Overall, my COBOL code is 108 lines long. The Python version I submitted to Leetcode to make sure my method worked was 24 lines long, and even that could easily be trimmed. And, obviously, my solution was pretty naive. Still, “verbose” seems like an apt way to describe programming in COBOL.
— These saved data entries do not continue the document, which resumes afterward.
-- ==== Sys2Proof/Laws/Ops.lean ====
section
/-! SUPPORT. For each shared operation, once, everything it can do. -/

namespace Sys2Proof.Machine

/-! ## Permissions -/

/-- The machine's check of one byte, in the terms of R50. -/
theorem mapAllows_iff_mapGrants (map : MemMap) (k : Access) (a : Word) :
    mapAllows map k a = true ↔ mapGrants map k a := by
  cases k <;> simp [mapAllows, mapGrants, regionCovers, regionGrants, and_assoc]

/-- The machine's check of an access, in the terms of R50. -/
theorem mapAllowsAll_iff_permitted (s : State) (k : Access) (addr : Word) (n : Nat) :
    mapAllowsAll s.memMap k addr n = true ↔ permitted s k addr n := by
  simp only [mapAllowsAll_iff, mapAllows_iff_mapGrants, permitted]

/-! ## MemRead and MemWrite -/

/-- MemRead, by cases, in the order of R59. -/
theorem memRead_cases (s : State) (addr : Word) (n : Width) :
    (addr.toNat % n.bytes ≠ 0 ∧ s.memRead addr n = .error ⟨.loadAddressMisaligned, addr⟩) ∨
    (addr.toNat % n.bytes = 0 ∧ ¬ permitted s .read addr n.bytes ∧
      s.memRead addr n = .error ⟨.loadAccessFault, addr⟩) ∨
    (addr.toNat % n.bytes = 0 ∧ permitted s .read addr n.bytes ∧
      s.memRead addr n = .ok (s.mem.readLE addr n)) := by
  have hp : permitted s .read addr n.bytes ↔ mapAllowsAll s.memMap .read addr n.bytes = true :=
    (mapAllowsAll_iff_permitted _ _ _ _).symm
  unfold State.memRead
  by_cases h1 : addr.toNat % n.bytes = 0
  · by_cases h2 : mapAllowsAll s.memMap .read addr n.bytes = true <;> simp [h1, h2, hp]
  · simp [h1]

/-- MemWrite, by cases, in the order of R59. -/
theorem memWrite_cases (s : State) (addr : Word) (n : Width) (v : BitVec n.bits) :
    (addr.toNat % n.bytes ≠ 0 ∧ s.memWrite addr n v = .error ⟨.storeAddressMisaligned, addr⟩) ∨
    (addr.toNat % n.bytes = 0 ∧ ¬ permitted s .write addr n.bytes ∧
      s.memWrite addr n v = .error ⟨.storeAccessFault, addr⟩) ∨
    (addr.toNat % n.bytes = 0 ∧ permitted s .write addr n.bytes ∧
      s.memWrite addr n v =
        .ok { s with mem := s.mem.writeLE addr n v, dirty := dirtyAdd s.dirty addr n.bytes }) := by
  have hp : permitted s .write addr n.bytes ↔ mapAllowsAll s.memMap .write addr n.bytes = true :=
    (mapAllowsAll_iff_permitted _ _ _ _).symm
  unfold State.memWrite
  by_cases h1 : addr.toNat % n.bytes = 0
  · by_cases h2 : mapAllowsAll s.memMap .write addr n.bytes = true <;> simp [h1, h2, hp]
  · simp [h1]

/-- A load: one of two exceptions, or the register written (43_loads.md R150). -/
theorem load_cases (s : State) (rd : RegIdx) (addr : Word) (n : Width) (ext : BitVec n.bits → Word)
    (ilen : Word) :
    (addr.toNat % n.bytes ≠ 0 ∧
      s.load rd addr n ext ilen = .next (s.raise ⟨.loadAddressMisaligned, addr⟩)) ∨
    (addr.toNat % n.bytes = 0 ∧ ¬ permitted s .read addr n.bytes ∧
      s.load rd addr n ext ilen = .next (s.raise ⟨.loadAccessFault, addr⟩)) ∨
    (addr.toNat % n.bytes = 0 ∧ permitted s .read addr n.bytes ∧
      s.load rd addr n ext ilen = s.writeReg rd (ext (s.mem.readLE addr n)) ilen) := by
  unfold State.load
  rcases memRead_cases s addr n with ⟨h, e⟩ | ⟨h, h', e⟩ | ⟨h, h', e⟩
  · simp [h, e]
  · simp [h, h', e]
  · simp [h, h', e]

/-- A store: one of two exceptions, or the bytes written (44_stores.md R160). -/
theorem store_cases (s : State) (addr : Word) (n : Width) (v : BitVec n.bits) (ilen : Word) :
    (addr.toNat % n.bytes ≠ 0 ∧
      s.store addr n v ilen = .next (s.raise ⟨.storeAddressMisaligned, addr⟩)) ∨
    (addr.toNat % n.bytes = 0 ∧ ¬ permitted s .write addr n.bytes ∧
      s.store addr n v ilen = .next (s.raise ⟨.storeAccessFault, addr⟩)) ∨
    (addr.toNat % n.bytes = 0 ∧ permitted s .write addr n.bytes ∧
      s.store addr n v ilen =
        .next (State.advance { s with
          mem := s.mem.writeLE addr n v, dirty := dirtyAdd s.dirty addr n.bytes } ilen)) := by
  unfold State.store
  rcases memWrite_cases s addr n v with ⟨h, e⟩ | ⟨h, h', e⟩ | ⟨h, h', e⟩
  · simp [h, e]
  · simp [h, h', e]
  · simp [h, h', e]

/-! ## Writing a register, jumping, branching -/

/-- The state writeReg answers differs in `pc` and in `rd` only. -/
theorem onlyReg_writeReg (s : State) (rd : RegIdx) (v ilen : Word) :
    onlyReg s ((s.setX rd v).advance ilen) rd v :=
  ⟨fun r => by simp [getX_setX], ⟨fun a => by simp, by simp⟩, by simp [sameRest]⟩

/-- The state linkAndJump answers differs in `pc` and in `rd` only. -/
theorem onlyReg_linkAndJump (s : State) (rd : RegIdx) (v t : Word) :
    onlyReg s ((s.setX rd v).setPc t) rd v :=
  ⟨fun r => by simp [getX_setX], ⟨fun a => by simp, by simp⟩, by simp [sameRest]⟩

/-- A branch changes `pc` only. -/
theorem onlyPc_setPc (s : State) (t : Word) : onlyPc s (s.setPc t) :=
  ⟨fun _ => rfl, ⟨fun _ => rfl, rfl⟩, rfl, rfl, rfl⟩

/-! ## Fetch and step -/

/-- One parcel, by cases: permission, then `dirty`, then the bits. -/
theorem fetchParcel_cases (s : State) (a : Word) (k : Parcel → Fetched) :
    (¬ permitted s .execute a 2 ∧ s.fetchParcel a k = .noPermission) ∨
    (permitted s .execute a 2 ∧ anyDirty s a 2 ∧ s.fetchParcel a k = .modified) ∨
    (permitted s .execute a 2 ∧ ¬ anyDirty s a 2 ∧ s.fetchParcel a k = k (s.mem.readLE a .half)) := by
  have hp : permitted s .execute a 2 ↔ mapAllowsAll s.memMap .execute a 2 = true :=
    (mapAllowsAll_iff_permitted _ _ _ _).symm
  have hd : anyDirty s a 2 ↔ dirtyAny s.dirty a 2 = true := (dirtyAny_iff _ _ _).symm
  unfold State.fetchParcel
  by_cases h1 : mapAllowsAll s.memMap .execute a 2 = true
  · by_cases h2 : dirtyAny s.dirty a 2 = true <;> simp [h1, h2, hp, hd]
  · simp [h1, hp]

/-- A step of a running hart, by what the fetch gives. -/
theorem step_cases (s : State) (hr : s.halt = .running) :
    (s.fetch = .noPermission ∧ step s = .next (s.raise ⟨.instructionAccessFault, s.pc⟩)) ∨
    (s.fetch = .modified ∧ step s = .refused (.selfModifyingCode s.pc)) ∨
    (∃ iw r, s.fetch = .got iw ∧ decode iw = .error r ∧
      step s = .next (s.raise ⟨.illegalInstruction, instValue iw⟩)) ∨
    (∃ iw i, s.fetch = .got iw ∧ decode iw = .ok i ∧ step s = exec i s) := by
  unfold step State.stepWith
  simp only [hr]
  cases hf : s.fetch with
  | noPermission => simp
  | modified => simp
  | got iw =>
    cases hd : decode iw with
    | error r => simp [State.decodeFetched, hd]
    | ok i => simp [State.decodeFetched, hd]

/-- A halted hart takes no further step. -/
theorem step_halted (s : State) {c : Cause} {epc v : Word} (h : s.halt = .halted c epc v) :
    step s = .fault .hartHalted := by simp [step, h]

/-! ## Every instruction -/

/-- What `exec` can do, for every instruction: it always answers a next state, in which either an exception
was taken and nothing else changed, or a register was written, or bytes were stored, or only `pc`
changed. -/
theorem exec_cases (i : Instr) (s : State) :
    (∃ t, exec i s = .next (s.raise t) ∧ t.cause ≠ .instructionAddressMisaligned) ∨
    (∃ rd v p, exec i s = .next ((s.setX rd v).setPc p)) ∨
    (∃ p, exec i s = .next (s.setPc p)) ∨
    (∃ addr n v p, permitted s .write addr n.bytes ∧ exec i s =
      .next (State.setPc { s with
        mem := s.mem.writeLE addr n v, dirty := dirtyAdd s.dirty addr n.bytes } p)) := by
  have hw : ∀ rd v l, (∃ rd' v' p, s.writeReg rd v l = .next ((s.setX rd' v').setPc p)) :=
    fun rd v l => ⟨rd, v, _, rfl⟩
  have hb : ∀ c o, ∃ p, s.branch c o = .next (s.setPc p) := fun c o =>
    ⟨if c then s.pc + o else s.pc + 4#32, by cases c <;> rfl⟩
  have hl : ∀ rd addr n ext l,
      (∃ t, s.load rd addr n ext l = .next (s.raise t) ∧ t.cause ≠ .instructionAddressMisaligned) ∨
      (∃ rd' v' p, s.load rd addr n ext l = .next ((s.setX rd' v').setPc p)) := by
    intro rd addr n ext l
    rcases load_cases s rd addr n ext l with ⟨-, e⟩ | ⟨-, -, e⟩ | ⟨-, -, e⟩
    · exact .inl ⟨_, e, by simp⟩
    · exact .inl ⟨_, e, by simp⟩
    · exact .inr ⟨rd, _, _, e⟩
  have hs : ∀ addr n v l,
      (∃ t, s.store addr n v l = .next (s.raise t) ∧ t.cause ≠ .instructionAddressMisaligned) ∨
      (∃ addr' n' v' p, permitted s .write addr' n'.bytes ∧ s.store addr n v l =
        .next (State.setPc { s with
          mem := s.mem.writeLE addr' n' v', dirty := dirtyAdd s.dirty addr' n'.bytes } p)) := by
    intro addr n v l
    rcases store_cases s addr n v l with ⟨-, e⟩ | ⟨-, -, e⟩ | ⟨-, hp, e⟩
    · exact .inl ⟨_, e, by simp⟩
    · exact .inl ⟨_, e, by simp⟩
    · exact .inr ⟨addr, n, v, _, hp, e⟩
  have hl' := fun rd addr n ext l => (hl rd addr n ext l).imp id (Or.inl (b :=
    (∃ p, s.load rd addr n ext l = .next (s.setPc p)) ∨
    (∃ addr' n' v p, permitted s .write addr' n'.bytes ∧ s.load rd addr n ext l =
      .next (State.setPc { s with
        mem := s.mem.writeLE addr' n' v, dirty := dirtyAdd s.dirty addr' n'.bytes } p))))
  have hs' := fun addr n v l => (hs addr n v l).imp id
    (fun h => Or.inr (a := ∃ rd v' p, s.store addr n v l = .next ((s.setX rd v').setPc p))
      (Or.inr (a := ∃ p, s.store addr n v l = .next (s.setPc p)) h))
  cases i with
  | lui | auipc | addi | slti | sltiu | xori | ori | andi | slli | srli | srai | add | sub | sll | slt
  | sltu | xor | srl | sra | or | and | cAddi4spn | cAddi | cLi => exact .inr (.inl (hw _ _ _))
  | jal | jalr | cJal => exact .inr (.inl ⟨_, _, _, rfl⟩)
  | beq | bne | blt | bge | bltu | bgeu => exact .inr (.inr (.inl (hb _ _)))
  | fence | cNop => exact .inr (.inr (.inl ⟨_, rfl⟩))
  | ecall | ebreak | cIllegal | cReserved => exact .inl ⟨_, rfl, by simp⟩
  | lb | lh | lw | lbu | lhu | cLw => exact hl' _ _ _ _ _
  | sb | sh | sw | cSw => exact hs' _ _ _ _

end Sys2Proof.Machine
end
On the other hand, as I was working on the problem, I felt like I was using a potentially useful tool for the wrong purpose. COBOL is great at some things. It can perform complex arithmetic to a high degree of precision, which is vital to accomplish the things for which COBOL is actually used, like managing large volumes of financial transactions involving big numbers. There’s a YouTube video where a programmer tries to prove that 0.1 + 0.2 = 0.3 to 17 digits of accuracy; he tries and fails in C, Python, and JavaScript, which all yield floating point errors. He should have tried COBOL:
IDENTIFICATION DIVISION.
PROGRAM-ID. Proof.
DATA DIVISION.
WORKING-STORAGE SECTION.
01 num-1 PIC V9(17) VALUE ZEROES.
01 num-2 PIC V9(17) VALUE ZEROES.
01 ans PIC V9(17) VALUE ZEROES.
PROCEDURE DIVISION.
ADD 0.1 TO num-1.
ADD 0.2 TO num-2.
ADD num-1 TO num-2 GIVING ans.
DISPLAY ans.
STOP RUN.
Can you guess what that program yields? That’s right: .30000000000000000. I rest my case.